====== Data for the task

-- ==== Sys2Proof/Tests/Slice0.lean ====
section
/-!
SUPPORT. Tests: the range checks refuse an ill-formed instruction; words written out from the spec's encodings decode;
one step of each command against the spec's examples (95_test_vectors.md and the rules' own); and, for each statement of
Certificates/Slice0/Obligations.lean that has hypotheses, a state and operands that meet them, at the boundary values.
-/

namespace Sys2Proof.Tests

open Sys2Proof Sys2Proof.Machine

/-- A block whose first instances hold the engines `es`, followed by one unseeded instance, with `ops` in OPND[0..]. -/
def st (es : List Engine) (ops : List Word) : State :=
  ops.zipIdx.foldl (fun s p => s.writeOpnd p.2 p.1)
    { State.reset with insts := es.map (fun e => { valid := true, engine := e }) ++ [Inst.unseeded] }

/-- The next state, if there is one. -/
def after (o : Host.Outcome State Fault Refusal) : Option State :=
  match o with
  | .next t => some t
  | .fault _ => none
  | .refused _ => none

/-- RES after a command. -/
def res (i : Instr) (s : State) : Option Word := (after (exec i s)).map State.res

/-- STATUS after a command. -/
def status (i : Instr) (s : State) : Option Word := (after (exec i s)).map statusWord

/-- The engine of instance 0 after a command. -/
def engine0 (i : Instr) (s : State) : Option Engine := (after (exec i s)).map fun t => (t.inst 0).engine

/-! ### WellFormed: one ill-formed term for each check -/

/-- INST below NINST (R124). -/
theorem test_wf_inst : Instr.wellFormed 4 (.next 3) = true ∧ Instr.wellFormed 4 (.next 4) = false := by decide

/-- CLONE's DST below NINST (R124). -/
theorem test_wf_dst : Instr.wellFormed 4 (.clone 0 3) = true ∧ Instr.wellFormed 4 (.clone 0 4) = false := by decide

/-- VAR assigned (R133): 0x0E and 0x3F are reserved. -/
theorem test_wf_var : Instr.wellFormed 4 (.seed 0x0D false false 1 0) = true ∧
    Instr.wellFormed 4 (.seed 0x0E false false 1 0) = false ∧
    Instr.wellFormed 4 (.seedEntropy 0x3F 0) = false := by decide

/-! ### Decoding: words from R140, R136, V-ENC and V-CMD -/

/-- A word for every constructor. -/
theorem test_decode_words :
    decode 0x0 = .ok .nop ∧
    decode 0x101C1 = .ok (.seed 0x07 false false 4 0) ∧
    decode 0x0100A181 = .ok (.seed 0x06 false true 2 1) ∧
    decode 0x03010602 = .ok (.seedBytes 0x18 false false 4 3) ∧
    decode 0x03010603 = .ok (.seedKey 0x18 false 4 3) ∧
    decode 0x84 = .ok (.seedEntropy 0x02 0) ∧
    decode 0x02000008 = .ok (.next 2) ∧
    decode 0x02000009 = .ok (.next32 2) ∧
    decode 0x10 = .ok (.jump 0) ∧
    decode 0x01000011 = .ok (.longJump 1) ∧
    decode 0x02000012 = .ok (.advance 2) ∧
    decode 0x10000018 = .ok (.clone 0 1) ∧
    decode 0x0100001C = .ok (.stateRead 1) ∧
    decode 0x1D = .ok (.stateWrite 0) ∧
    decode 0x0200001E = .ok (.query 2) := by decide

/-- Words the decoder refuses (V-ENC). -/
theorem test_decode_refused :
    decode 0x01000000 = .error .unusedField ∧
    decode 0x3F = .error .reservedOpcode ∧
    decode 0x4008 = .error .unusedField ∧
    decode 0x100000008 = .error .reservedBits ∧
    decode 0x6603 = .error .unusedField := by decide

/-- The host's two probes: a table word decodes, and runs as the first instruction after reset (V-CMD: ERR = 4). -/
theorem test_table_word : decodeTableWord 64 0x12 = some (.advance 0) ∧
    (after (step (State.reset.withFetchWord 64 0x12))).map statusWord = some 0x424 := by decide

/-- Illegal words end in ERR = 5, STICKY = 1 (V-CMD: STATUS = 0x425). -/
theorem test_illegal_words :
    (([0x04000008, 0x100000008, 0x3F, 0x4FC1, 0x4381, 0x6603] : List Word).all fun w =>
      (after (runCommand State.reset w)).map statusWord == some 0x425) = true := by decide +kernel

/-! ### One step of each command -/

/-- NOP after an error: ERR = 0, STICKY stays (V-CMD: 0x420). -/
theorem test_nop : status .nop (State.reset.refuse .unseeded) = some 0x420 := by decide

/-- SEED with two words and LOK: padded from the stream of the last word (R224, P4). -/
theorem test_seed_pads : engine0 (.seed 0x06 false true 2 0) (st [] [5, 7]) =
    some (.xoshiro256pp #v[5, 7, 0x63CBE1E459320DD7, 0x044C3CD7F43C661C]) := by decide +kernel

/-- Truncation keeps (0, 0), which is all zero (V-CMD: ERR = 1). -/
theorem test_seed_zero : (status (.seed 0x02 false true 3 0) (st [] [0, 0, 9])).map (·.extractLsb' 0 6) = some 0x21 := by
  decide +kernel

/-- 12 bytes with LOK: the second element is completed with zero bytes (V-CMD). -/
theorem test_seedBytes : engine0 (.seedBytes 0x02 false true 12 0) (st [] [0x0807060504030201, 0x100F0E0D0C0B0A09]) =
    some (.xoroshiro128p #v[0x0807060504030201, 0x000000000C0B0A09]) := by decide +kernel

/-- 12 bytes without LOK (V-CMD: ERR = 1). -/
theorem test_seedBytes_length :
    (status (.seedBytes 0x02 false false 12 0) (st [] [1, 2])).map (·.extractLsb' 0 6) = some 0x21 := by decide +kernel

/-- SEED_KEY on a non-MT variant, CNT = 0: the variant is checked first (V-CMD: 0x422). -/
theorem test_seedKey_variant : status (.seedKey 0x10 false 0 0) State.reset = some 0x422 := by decide

/-- SEED_KEY with CNT = 0 (V-CMD: 0x421). -/
theorem test_seedKey_empty : status (.seedKey 0x18 false 0 0) State.reset = some 0x421 := by decide

/-- SEED_ENTROPY with a reserved VAR is refused before any draw (R169, R490). -/
theorem test_seedEntropy : (after (exec (.seedEntropy 0x3F 0) State.reset)).map (fun t => (t.err, t.draws)) =
    some (5, 0) := by decide

/-- The third xoshiro256** output of s = [1, 2, 3, 4], from the state after two (R236, R239). -/
theorem test_next : res (.next 0) (st [.xoshiro256ss (step256 (step256 #v[1, 2, 3, 4]))] []) = some 1509978240 := by
  decide +kernel

/-- NR's first MWC128 value (R171, R423). -/
theorem test_next_mwc : res (.next 0) (st [.mwc128 ⟨#v[0x12345678], 1⟩] []) = some 1311768465173141112 := by
  decide +kernel

/-- NR's first PCG32 value (R300, R302). -/
theorem test_next32 : res (.next32 0) (st [.pcg32 ⟨0x3C4EEF3E4ECA183E, 0x130ECA865⟩] []) = some 2098444299 := by
  decide +kernel

/-- NEXT32 on a 64-bit variant (R173: ERR = 2). -/
theorem test_next32_unsupported : (after (exec (.next32 0) (st [.splitmix64 1] []))).map State.err = some 2 := by
  decide +kernel

/-- JUMP on MWC128 (R465). -/
theorem test_jump : engine0 (.jump 0) (st [.mwc128 ⟨#v[0x9ABA154D0F99822B], 0xF4310B93191DA854⟩] []) =
    some (.mwc128 ⟨#v[0xA135582290FF039C], 0xF2B54F64889FC460⟩) := by decide +kernel

/-- JUMP on XOROSHIRO128PP from s = [1, 2] (V-J). -/
theorem test_jump_gf2 : engine0 (.jump 0) (st [.xoroshiro128pp #v[1, 2]] []) =
    some (.xoroshiro128pp #v[0x77B2EAD123DDE4BB, 0xF60F09E0665F8D42]) := by decide +kernel

/-- LONG_JUMP on MWC128, after the NEXT that follows the JUMP (R465). -/
theorem test_longJump : engine0 (.longJump 0)
    (st [.mwc128 (mwcStep mwc128A ⟨#v[0xA135582290FF039C], 0xF2B54F64889FC460⟩)] []) =
    some (.mwc128 ⟨#v[0x0D6E542C5A7E62AF], 0x03D4F42F62CCD58D⟩) := by decide +kernel

/-- LONG_JUMP on GMWC128 (R463: ERR = 2). -/
theorem test_longJump_gmwc : (after (exec (.longJump 0) (st [.gmwc128 ⟨1, 1⟩] []))).map State.err = some 2 := by
  decide +kernel

/-- ADVANCE by 1000 on PCG32 seeded with (42, 54) (R311). -/
theorem test_advance : engine0 (.advance 0) (st [initEngine .pcg32 [42, 54]] [1000]) =
    some (.pcg32 ⟨0x77D57A2A8F8FC510, 0x6D⟩) := by decide +kernel

/-- ADVANCE by 2^64 on PCG64 seeded with (42, 0, 54, 0): OPND[1] is the high half (R311, R98). -/
theorem test_advance_wide : engine0 (.advance 0) (st [initEngine .pcg64 [42, 0, 54, 0]] [0, 1]) =
    some (.pcg64 ⟨0x9C3F548221203276D3F6C45A41E54320, 0x6D⟩) := by decide +kernel

/-- CLONE into an unseeded instance (R177). -/
theorem test_clone : (after (exec (.clone 0 1) (st [.splitmix64 9] []))).map (fun t => t.inst 1) =
    some { valid := true, engine := .splitmix64 9 } := by decide +kernel

/-- CLONE from an unseeded source (V-CMD: 0x424). -/
theorem test_clone_unseeded : status (.clone 1 0) State.reset = some 0x424 := by decide

/-- PEEK of PCG32's inc (R178, P3). -/
theorem test_stateRead : res (.stateRead 0) (st [.pcg32 ⟨0x3C4EEF3E4ECA183E, 0x130ECA865⟩] [1]) =
    some 0x130ECA865 := by decide +kernel
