/-- The platform (R366 to R383). -/
structure Plat where
  /-- Ordering code (R1). -/
  part : Part := .m64
  boot : Boot := .reset
  bootCause : Nat := 0
  /-- State in which Go was written, the block that waits for verification, and the Kelesh configuration registers. -/
  goFrom : Boot := .ready
  block : BitVec 512 := 0
  config : Mem := []
  /-- Number of images posted, which names the posted image to Config; the number of the posted image that the flash holds, 0 for the image
  the part was delivered with (R374). -/
  images : Nat := 0
  flash : Nat := 0
  /-- What the last host access returned: its bytes, none for a poisoned completion (R373, R377). -/
  completion : Option (List Byte) := some []
  /-- Base of each core's lay-by, 2 MiB of fast-tier memory whose groups are pinned (R160, R367). -/
  layby : List Nat := []
  /-- Remap entries by group (R367), access counts by key 4 × group + member (R368). -/
  remap : Sparse (BitVec 16) := []
  counts : Sparse Nat := []
  /-- Refresh balance of the 320 channels (R371). -/
  refresh : List Int := List.replicate 320 0
  /-- Clock of each core in MHz; upper limit the package limiter sets (R379). -/
  clocks : List Nat := List.replicate 64 2500
  limits : List Nat := List.replicate 64 2500
  power : List ClusterPower := List.replicate 16 .on
  /-- Energy of each context in microjoules, suppressed reads and writes of each core (R372, R380). -/
  energy : List Nat := List.replicate 64 0
  suppressed : List (Nat × Nat) := List.replicate 64 (0, 0)
  errors : List ErrCounter := []
  /-- Repair table: source and place of each lasting fault, oldest first (R382); channels to retire at the next Reset; records in the status
  block's retirement log. -/
  repair : List (Nat × Nat) := []
  retiring : List Nat := []
  log : Nat := 0
  keys : List KeySlot := List.replicate 16 {}
  spdm : Spdm := {}
  deriving DecidableEq, Repr

/-- What the environment's schedule holds: events, and which agent runs next. -/
inductive Item where
  | event (i : Instr)
  | run (a : Agent)
  deriving DecidableEq, Repr

/-- The state of the machine. -/
structure State where
  chip : Chip
  plat : Plat
  /-- What happens next: the schedule of timing, host and fabric (the model's own field). -/
  agenda : List Item
  deriving DecidableEq, Repr

/-! ### Reset -/

/-- Queue 0 is enabled at reset with priority 7 (R335). -/
def resetQueues : List CmdQueue := { enabled := true, prio := 7 } :: List.replicate 63 {}

/-- Site of core n: the model's repair table leaves rows 4 and 9 disabled (R8). (DESIGN CHOICE, log 4.) -/
def resetSite (n : Nat) : Nat := fld 3 (n / 32 * 5 + n % 32 / 8) + n % 8

/-- Cluster and ring position of core n: the model's repair table (R10). The four cores of a cluster lie in one die. (DESIGN CHOICE, log 4.) -/
def resetCluster (n : Nat) : Nat × Nat := (n / 32 * 8 + n % 8 / 4 * 4 + n % 32 / 8, n % 4)

/-- Ranges that the memory-key policy assigns to the 16 key slots (R377). -/
def keyRanges : List (Nat × Nat) := (List.range 16).map Config.keyRange

/-- The chip of a part after reset: its enabled cores with six benches each and its fitted stacks, nothing running, no memory key released.
Core sites, clusters and stacks are the model's repair table. (DESIGN CHOICE, log 2.) (DESIGN CHOICE, log 3.) (DESIGN CHOICE, log 4.) -/
def Chip.resetOf (p : Part) : Chip :=
  { locked := keyRanges
    fitted := List.range p.stackCount
    cores := (List.range 64).map fun n => { enabled := decide (n < p.cores) }
    benches := List.replicate 384 {}
    sites := (List.range 64).map fun n => if n < p.cores then some (resetSite n) else none
    clusters := (List.range 64).map fun n => if n < p.cores then some (resetCluster n) else none
    queues := resetQueues }

/-- The lay-by of each core: the top of the fast tier of a part, 2 MiB a core (R160). (DESIGN CHOICE, log 66.) -/
def Part.layby (p : Part) : List Nat := (List.range 64).map fun n => p.stackCount * 2 ^ 36 - (64 - n) * 2 ^ 21

/-- The machine of an ordering code after reset: the platform in state Reset, balances 0, clocks nominal (R374). (DESIGN CHOICE, log 3.) -/
def State.resetOf (p : Part) : State := { chip := Chip.resetOf p, plat := { part := p, layby := p.layby }, agenda := [] }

============

* **Directions for this task**
All lines above from the one holding "layby : List Nat := []" to the one holding "energy : List Nat := List.replicate 64 0", inclusive, are to be copied exactly; no other line is wanted.

* **Reply**
  layby : List Nat := []
  /-- Remap entries by group (R367), access counts by key 4 × group + member (R368). -/
  remap : Sparse (BitVec 16) := []
  counts : Sparse Nat := []
  /-- Refresh balance of the 320 channels (R371). -/
  refresh : List Int := List.replicate 320 0
  /-- Clock of each core in MHz; upper limit the package limiter sets (R379). -/
  clocks : List Nat := List.replicate 64 2500
  limits : List Nat := List.replicate 64 2500
  power : List ClusterPower := List.replicate 16 .on
  /-- Energy of each context in microjoules, suppressed reads and writes of each core (R372, R380). -/
  energy : List Nat := List.replicate 64 0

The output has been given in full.